I'm working on a PHP scraper to do the following:
cURLseveral (always fewer than 10) URLs,Add the HTML from each URL to a
DOMDocument,Parse that DOMdocument for
<a>elements which link to PDFs,Store the
hrefs for matching elements in an array.
I have steps 1 & 2 down (my code outputs the combined HTML for all URLs), but when I try to iterate through the result to find ` elements linking to PDFs, I get nothing (an empty array).

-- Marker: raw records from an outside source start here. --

-- ==== Sys2Proof/Laws/Limbs.lean ====
section
/-!
SUPPORT. What engine steps on the scratchpad do (R52, R82, R83): where the sources are clean and no step reads what an earlier one
wrote, every limb's result stands at its destination, and no other byte changes.
-/

namespace Sys2Proof.Machine

variable {s : State}

/-- Two states that differ at most in memory, its poison and key tags, and hold the same tiles. -/
def SameButLimbs (a b : State) : Prop :=
  { a with mem := b.mem, poison := b.poison, landTag := b.landTag, tiles := b.tiles } = b ∧ ∀ j, a.tilesAt j = b.tilesAt j

theorem SameButLimbs.refl (a : State) : SameButLimbs a a := ⟨rfl, fun _ => rfl⟩
theorem SameButLimbs.trans {a b c : State} (h : SameButLimbs a b) (g : SameButLimbs b c) : SameButLimbs a c := by
  refine ⟨?_, fun j => (h.2 j).trans (g.2 j)⟩
  have e : { a with mem := c.mem, poison := c.poison, landTag := c.landTag, tiles := c.tiles } =
      { b with mem := c.mem, poison := c.poison, landTag := c.landTag, tiles := c.tiles } :=
    congrArg (fun x : State => { x with mem := c.mem, poison := c.poison, landTag := c.landTag, tiles := c.tiles }) h.1
  exact e.trans g.1

theorem SameButLimbs.ofMem {a b : State} (h : SameButMem a b) : SameButLimbs a b :=
  ⟨congrArg (fun x : State => { x with tiles := b.tiles }) h, h.tilesAt⟩

theorem SameButLimbs.regsAt {a b : State} (h : SameButLimbs a b) (k : Nat) : a.regsAt k = b.regsAt k := by
  have := congrArg (fun x : State => x.regsAt k) h.1; exact this

/-- The words of a step's sources. -/
def srcWords (s : State) (i : Nat) (e : EStep s') : List (List Nat) :=
  e.reads.map fun r => s.readWords (opndAddr i r.1) r.2.1

/-- What a step computes from the words of its sources, and leaves its tile alone. -/
def EStep.out (e : EStep s) (ws : List (List Nat)) : List (List Nat) := (e.compute {} ws).2

/-- A step that reads and writes the scratchpad and does nothing else. -/
structure SpadStep (e : EStep s) : Prop where
  reads : ∀ r ∈ e.reads, ∃ off, r.1 = .spad off
  writes : ∀ r ∈ e.writes, ∃ off, r.1 = .spad off
  comp : ∀ x ws, e.compute x ws = (x, e.out ws)
  banks : e.tagBanks = []
  more : e.more = []
  note : ∀ x ws t, e.note x ws t = t
  check : ∀ x ws, e.check x ws = none
  stop : ∀ x ws, e.stop x ws = none

/-- The sources of a step are free of poison and canonical. -/
def cleanStep (s : State) (i : Nat) (e : EStep s') : Prop :=
  ∀ r ∈ e.reads, s.poisoned (opndAddr i r.1) (4 * r.2.1) = false ∧
    (r.2.2 ≠ 0 → nonCanonical r.2.2 (s.readWords (opndAddr i r.1) r.2.1) = false)

theorem writeAll_spad (t : Tx s) (i : Nat) (l : List ((Opnd × Nat) × List Nat)) (hw : Memory.wf t.now.mem = true)
    (hs : ∀ p ∈ l, ∃ off, p.1.1 = .spad off) (hl : ∀ p ∈ l, p.2.length = p.1.2) :
    let u := (t.writeAll i l).now
    SameButMem u t.now ∧ Memory.wf u.mem = true ∧ (∀ kv ∈ u.poison, kv ∈ t.now.poison) ∧
    (∀ b, (∀ p ∈ l, b < opndAddr i p.1.1 ∨ opndAddr i p.1.1 + 4 * p.1.2 ≤ b) → memByte u.mem b = memByte t.now.mem b) ∧
    (l.Pairwise (fun p q => apart p.1 q.1) → ∀ p ∈ l, u.readWords (opndAddr i p.1.1) p.1.2 = p.2.map (· % 2 ^ 32)) := by
  induction l generalizing t with
  | nil => exact ⟨rfl, hw, fun _ h => h, fun _ _ => rfl, fun _ _ h => absurd h (by simp)⟩
  | cons p l ih =>
    obtain ⟨⟨o, n⟩, ws⟩ := p
    obtain ⟨off, ho⟩ := hs _ List.mem_cons_self
    simp only at ho; subst ho
    have hn : ws.length = n := hl _ List.mem_cons_self
    subst hn
    obtain ⟨a1, a2, a3, a4, a5⟩ := writeWords_spec t (spadBase i + off) ws hw
    obtain ⟨b1, b2, b3, b4, b5⟩ := ih (t.writeWords (spadBase i + off) ws) a2 (fun p hp => hs p (List.mem_cons_of_mem _ hp))
      (fun p hp => hl p (List.mem_cons_of_mem _ hp))
    have e : t.writeAll i (((Opnd.spad off, ws.length), ws) :: l) = (t.writeWords (spadBase i + off) ws).writeAll i l := rfl
    rw [e]
    refine ⟨b1.trans a1, b2, fun kv h => a3 kv (b3 kv h), fun b hb => ?_, fun hp p hm => ?_⟩
    · rw [b4 b fun p hp => hb p (List.mem_cons_of_mem _ hp)]
      exact a5 b (hb _ List.mem_cons_self)
    · rw [List.pairwise_cons] at hp
      rcases List.mem_cons.mp hm with rfl | hm
      · refine Eq.trans (readWords_congr b2 a2 _ _ fun k h1 h2 => b4 k fun q hq => ?_) a4
        have := hp.1 q hq
        have e0 : (Opnd.spad off).off = off := rfl
        simp only [apart, opndAddr, e0] at this h1 h2 ⊢
        omega
      · exact b5 hp.2 p hm

theorem pairwise_zip (l : List (Opnd × Nat)) (vs : List (List Nat)) (h : l.Pairwise apart) :
    (l.zip vs).Pairwise fun p q => apart p.1 q.1 := by
  induction l generalizing vs with
  | nil => simp
  | cons w l ih =>
    cases vs with
    | nil => simp
    | cons v vs =>
      rw [List.pairwise_cons] at h
      rw [List.zip_cons_cons, List.pairwise_cons]
      exact ⟨fun q hq => h.1 _ (List.of_mem_zip hq).1, ih vs h.2⟩

theorem runSteps_spad (i unit : Nat) (nc : Bool) (es : List (EStep s)) (t : Tx s) (hw : Memory.wf t.now.mem = true)
    (hs : ∀ e ∈ es, SpadStep e) (hc : ∀ e ∈ es, cleanStep t.now i e)
    (hl : ∀ e ∈ es, ∀ p ∈ e.writes.zip (e.out (srcWords t.now i e)), p.2.length = p.1.2)
    (hd : es.Pairwise fun a b => ∀ w ∈ a.writes, ∀ r ∈ b.reads, apart w (r.1, r.2.1)) :
    let u := (t.runSteps i unit nc es).now
    SameButLimbs u t.now ∧ Memory.wf u.mem = true ∧ (∀ kv ∈ u.poison, kv ∈ t.now.poison) ∧
    (∀ b, (∀ e ∈ es, ∀ w ∈ e.writes, b < opndAddr i w.1 ∨ opndAddr i w.1 + 4 * w.2 ≤ b) →
      memByte u.mem b = memByte t.now.mem b) ∧
    ((∀ e ∈ es, e.writes.Pairwise apart) → (es.Pairwise fun a b => ∀ v ∈ a.writes, ∀ w ∈ b.writes, apart v w) →
      ∀ e ∈ es, ∀ p ∈ e.writes.zip (e.out (srcWords t.now i e)), u.readWords (opndAddr i p.1.1) p.1.2 = p.2.map (· % 2 ^ 32)) := by
  induction es generalizing t nc with
  | nil => exact ⟨.refl _, hw, fun _ h => h, fun _ _ => rfl, fun _ _ _ h => absurd h (by simp)⟩
  | cons e es ih =>
    have S := hs e List.mem_cons_self
    have hce := hc e List.mem_cons_self
    have hle := hl e List.mem_cons_self
    rw [List.pairwise_cons] at hd
    have hplain : ∀ r ∈ e.reads, r.1.plain = true := fun r hr => by obtain ⟨o, ho⟩ := S.reads r hr; rw [ho]; rfl
    have hread : e.reads.map (fun r => (t.readOpnd i r.1 r.2.1).2.words) = srcWords t.now i e := by
      refine List.map_congr_left fun r hr => ?_
      obtain ⟨o, ho⟩ := S.reads r hr
      simp only [ho, Tx.readOpnd, opndAddr, Opnd.off]
    have hnc : ((e.reads.zip (e.reads.map fun r => (t.readOpnd i r.1 r.2.1).2)).any fun p =>
        decide (p.1.2.2 ≠ 0) && nonCanonical p.1.2.2 p.2.words) = false := by
      rw [List.any_eq_false]
      intro p hp
      rw [List.zip_map_right, List.mem_map] at hp
      obtain ⟨q, hq', rfl⟩ := hp
      have hm : q.1 ∈ e.reads := (List.of_mem_zip hq').1
      have heq : q.2 = q.1 := by
        obtain ⟨k, hk, hk'⟩ := List.getElem_of_mem hq'
        rw [List.getElem_zip] at hk'; rw [← hk']
      simp only [Prod.map, id, heq, Bool.and_eq_true, decide_eq_true_eq, not_and, Bool.not_eq_true]
      intro h0
      obtain ⟨o, ho⟩ := S.reads _ hm
      have := (hce _ hm).2 h0
      simpa only [ho, Tx.readOpnd, opndAddr, Opnd.off] using this
    have hfind : (e.reads.map fun r => (t.readOpnd i r.1 r.2.1).2).find? (·.bad) = none := by
      rw [List.find?_eq_none]
      intro x hx
      obtain ⟨r, hr, rfl⟩ := List.mem_map.mp hx
      obtain ⟨o, ho⟩ := S.reads r hr
      have := (hce _ hr).1
      simp only [ho, opndAddr, Opnd.off] at this
      simp [ho, Tx.readOpnd, this]
    obtain ⟨u0, hu0⟩ : ∃ u0 : Tx s, u0 = t.putTiles i (t.now.tilesAt i) := ⟨_, rfl⟩
    obtain ⟨u, hu⟩ : ∃ u : Tx s, u = u0.writeAll i (e.writes.zip (e.out (srcWords t.now i e))) := ⟨_, rfl⟩
    have hrun : t.runSteps i unit nc (e :: es) = u.runSteps i unit nc es := by
      have hws : (e.reads.map fun r => (t.readOpnd i r.1 r.2.1).2).map (·.words) = srcWords t.now i e := by
        rw [List.map_map, ← hread]; rfl
      conv_lhs => unfold Tx.runSteps
      simp only [readAll_plain t i e.reads hplain, hnc, hfind, Bool.false_and, Bool.false_eq_true, if_false, S.note, S.check,
        S.comp, S.stop, hws, S.banks, S.more, List.any_nil, Bool.or_false, tagTile, List.contains_nil, Tx.tilesAt_eq]
      rw [hu, hu0]
    have h0 : SameButLimbs u0.now t.now := by
      rw [hu0]; refine ⟨rfl, fun j => ?_⟩
      simp only [Tx.putTiles_now, Act.apply_tilesAt]; split
      · rename_i h; rw [h]
      · rfl
    have m0 : u0.now.mem = t.now.mem ∧ u0.now.poison = t.now.poison := by rw [hu0]; exact ⟨rfl, rfl⟩
    obtain ⟨a1, a2, a3, a4, a5⟩ := writeAll_spad u0 i (e.writes.zip (e.out (srcWords t.now i e))) (by rw [m0.1]; exact hw)
      (fun p hp => S.writes _ (List.of_mem_zip hp).1) hle
    rw [← hu] at a1 a2 a3 a4 a5
    -- later sources are as before
    have hsame : ∀ f ∈ es, ∀ r ∈ f.reads, u.now.readWords (opndAddr i r.1) r.2.1 = t.now.readWords (opndAddr i r.1) r.2.1 := by
      intro f hf r hr
      refine readWords_congr a2 hw _ _ fun k h1 h2 => ?_
      rw [a4 k fun p hp => ?_, m0.1]
      have hap := hd.1 f hf p.1 (List.of_mem_zip hp).1 r hr
      simp only [apart, opndAddr] at hap h1 h2 ⊢
      omega
    have hsrc : ∀ f ∈ es, srcWords u.now i f = srcWords t.now i f := fun f hf =>
      List.map_congr_left fun r hr => hsame f hf r hr
    obtain ⟨b1, b2, b3, b4, b5⟩ := ih nc u a2 (fun f hf => hs f (List.mem_cons_of_mem _ hf))
      (fun f hf r hr => by
        have := hc f (List.mem_cons_of_mem _ hf) r hr
        rw [hsame f hf r hr]
        exact ⟨firstPoison_sub (fun kv h => by have := a3 kv h; rwa [m0.2] at this) _ _ this.1, this.2⟩)
      (fun f hf => by rw [hsrc f hf]; exact hl f (List.mem_cons_of_mem _ hf)) hd.2
    rw [hrun]
    refine ⟨b1.trans ((SameButLimbs.ofMem a1).trans h0), b2, fun kv h => by
      have := a3 kv (b3 kv h); rwa [m0.2] at this, fun b hb => ?_, fun hp1 hp2 f hf p hp => ?_⟩
    · rw [b4 b fun f hf => hb f (List.mem_cons_of_mem _ hf), a4 b fun p hp => hb e List.mem_cons_self _ (List.of_mem_zip hp).1, m0.1]
    · rw [List.pairwise_cons] at hp2
      rcases List.mem_cons.mp hf with rfl | hf
      · have hlen := hle p hp
        refine Eq.trans (readWords_congr b2 a2 _ _ fun k h1 h2 => b4 k fun g hg w hw' => ?_) (a5 ?_ p hp)
        · have := hp2.1 g hg p.1 (List.of_mem_zip hp).1 w hw'
          simp only [apart, opndAddr] at this h1 h2 ⊢
          omega
        · exact pairwise_zip _ _ (hp1 f List.mem_cons_self)
      · have := b5 (fun g hg => hp1 g (List.mem_cons_of_mem _ hg)) hp2.2 f hf p
        rw [hsrc f hf] at this
        exact this hp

I've tried my parser code on a single cURL and it works (returns an array with the URLs for each pdf on that page).
Here's my cURL code:
$urls = Array(
'http://www.example.com/about/1.htm',
'http://www.example.com/about/2.htm',
'http://www.example.com/about/3.htm',
'http://www.example.com/about/4.htm'
);
# Make DOMDoc
$dom = new DOMDocument();
foreach ($urls as $url) {
$ch = curl_init($url);
$html = curl_exec($ch);
# Exec and close CURL, suppressing errors
@$dom->createDocumentFragment($html);
curl_close($ch);
}
And the parser code:
#make pdf link array
$pdf_array = array();
# Iterate over all <a> tags and spit out those that end with ".pdf"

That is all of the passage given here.